Exercise objective: For the word "ctBase", determine how many lines of the entries below contain it, and give only that number.

Data shown:
/-- One LWE ciphertext, all draws delivered (43_kernel.md R110). -/
theorem State.encryptLwe_delivers {s : State} {w : Width} {d : Descriptors} {key : Nat → Int} {p : Int} {c : Nat}
    {u : Nat → Word} {v : Word} (hu : Delivers s 0 (.uniform w) d.keyDim.toNat u)
    (he : s.answerAt d.keyDim.toNat (noiseRequest w d) = .ok v) (hf : Fits s.bufWords c (d.keyDim.toNat + 1)) :
    ∃ m, s.encryptLwe w d ((List.range d.keyDim.toNat).map key) p c = .done { s.drawn d.keyDim.toNat 1 with mem := m } ∧
      lweCiphertext s m w d.keyDim.toNat c u (noiseOf w d v) key p := by
  have he' : Delivers s d.keyDim.toNat (noiseRequest w d) 1 (fun _ => v) := fun i hi => by
    obtain rfl : i = 0 := by omega
    exact he
  rw [State.encryptLwe, State.sampleInto_delivers
    (y := fun _ => torus w (noiseOf w d v + innerProductOf d.keyDim.toNat (fun i => elemOf w (u i)) key + p)) hu he' hf ?_]
  · refine ⟨_, rfl, ?_, ?_, ?_⟩
    · intro i hi
      rw [Memory.readCell_writeCells _ _ _ _ (by simp; omega)]
      simp [List.getElem?_append_left, hi]
    · rw [Memory.readCell_writeCells _ _ _ _ (by simp)]
      simp
    · exact sameOutside_writeCells _ _ _ _ (by simp)
  · simp only [lweBody, List.range_one, List.map_cons, List.map_nil]
    rw [dotSum_eq, torus_add_left]

/-- One GLWE ciphertext, all draws delivered (R111). -/
theorem State.encryptGlwe_delivers {s : State} {w : Width} {d : Descriptors} {key : Nat → Int} {pt : List Int} {p : Nat → Int}
    {u v : Nat → Word} (hp : ∀ t < d.keyPoly.toNat, elemAt pt t = p t)
    (hu : Delivers s 0 (.uniform w) (d.keyDim.toNat * d.keyPoly.toNat) u)
    (he : Delivers s (d.keyDim.toNat * d.keyPoly.toNat) (noiseRequest w d) d.keyPoly.toNat v)
    (hf : Fits s.bufWords d.ctBase.toNat ((d.keyDim.toNat + 1) * d.keyPoly.toNat)) :
    ∃ m, s.encryptGlwe w d ((List.range (d.keyDim.toNat * d.keyPoly.toNat)).map key) pt =
        .done { s.drawn (d.keyDim.toNat * d.keyPoly.toNat) d.keyPoly.toNat with mem := m } ∧
      glweCiphertext s m w d.keyDim.toNat d.keyPoly.toNat d.ctBase.toNat u (fun t => noiseOf w d (v t)) key p := by
  have hl : (d.keyDim.toNat + 1) * d.keyPoly.toNat = d.keyDim.toNat * d.keyPoly.toNat + d.keyPoly.toNat := by ring
  rw [hl] at hf
  rw [State.encryptGlwe, State.sampleInto_delivers
    (y := fun t => torus w (noiseOf w d (v t)
      + glweInnerOf d.keyDim.toNat d.keyPoly.toNat (fun i => elemOf w (u i)) key t + p t)) hu he hf ?_]
  · refine ⟨_, rfl, ?_, ?_, ?_⟩
    · intro i hi
      rw [Memory.readCell_writeCells _ _ _ _ (by simp; omega)]
      simp [List.getElem?_append_left, hi]
    · intro i hi
      rw [Nat.add_assoc, Memory.readCell_writeCells _ _ _ _ (by simp; omega)]
      simp [hi]
    · rw [hl]
      exact sameOutside_writeCells _ _ _ _ (by simp)
  · simp only [glweBody]
    refine List.map_congr_left fun t ht => ?_
    rw [List.mem_range] at ht
    rw [innerCoeff_eq _ _ _ _ _ ht, elemAt_map_range _ _ ht, hp t ht, torus_add_left, torus_add_mid]
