-- ==== Sys2Proof/Tests/Slice0.lean ====
section
/-! SUPPORT. Sys2Proof/Tests/Slice0.lean: the model's own tests. Expected words, states and results are those of spec/95_test_vectors.md
(the vector is named in each comment) or are written out from the spec's encodings; the witnesses at the end show, for each
statement of Certificates/Slice0/Obligations.lean with hypotheses, a state and operands that meet them. -/

namespace Sys2Proof.Machine.Tests

open Sys2Proof Sys2Proof.Machine

/-! ### Helpers -/

/-- The next state of an outcome, if it is one. -/
def after : Host.Outcome State Fault Refusal → Option State
  | .next t => some t
  | .fault _ => none
  | .refused _ => none

/-- The fault of an outcome, if it is one. -/
def stop : Host.Outcome State Fault Refusal → Option Fault
  | .next _ => none
  | .fault f => some f
  | .refused _ => none

/-- BUF with the listed cells. -/
def bufOf (cells : List (Nat × Word)) : Memory := cells.foldl (fun m c => m.writeCell c.1 c.2) []

/-- Oracle answers that are all `ok`. -/
def oks (vs : List Word) : List Answer := vs.map .ok

/-- A Busy block of 64 cells with command word `c` latched over descriptors `d`, the listed cells and the listed answers. -/
def busyBlock (c : Word) (d : Descriptors) (cells : List (Nat × Word)) (entropy : List Answer) : State :=
  { ({ State.powerOn 64 with desc := d } : State).start c with mem := bufOf cells, entropy := entropy }

/-- What the block's step leaves. -/
def ran (c : Word) (d : Descriptors) (cells : List (Nat × Word)) (entropy : List Answer) : Option State :=
  after (step (busyBlock c d cells entropy))

/-- Cells of BUF as they read. -/
def cellsOf (t : State) (addresses : List Nat) : List (Option Word) := addresses.map t.mem.readCell

/-- The end a command reports: STATUS, ERRINFO0, ERRINFO1. -/
def endOf (t : State) : Word × Word × Word := (t.statusWord, t.errinfo0, t.errinfo1)

/-- UCOUNT and NCOUNT. -/
def counts (t : State) : Word × Word := (t.ucount, t.ncount)

/-- Elements from a list. -/
def seq (xs : List Int) (i : Nat) : Int := xs.getD i 0

/-- Words from a list. -/
def wordSeq (xs : List Word) (i : Nat) : Word := xs.getD i 0

/-! ### Well-formedness: an ill-formed term for each check, which the check refuses -/

theorem test_reservedBits_refused : wordReservedZero 0x810 = false ∧ wordReservedZero 0x8000_0000_0000_0110 = false := by
  decide

theorem test_reservedOpcode_refused : wordOpcodeListed 0x003 = false ∧ wordOpcodeListed 0x0FF = false ∧
    wordOpcodeListed 0x00E = false ∧ wordOpcodeListed 0x015 = false ∧ wordOpcodeListed 0x019 = false ∧
    wordOpcodeListed 0x021 = false := by decide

Written solution: 2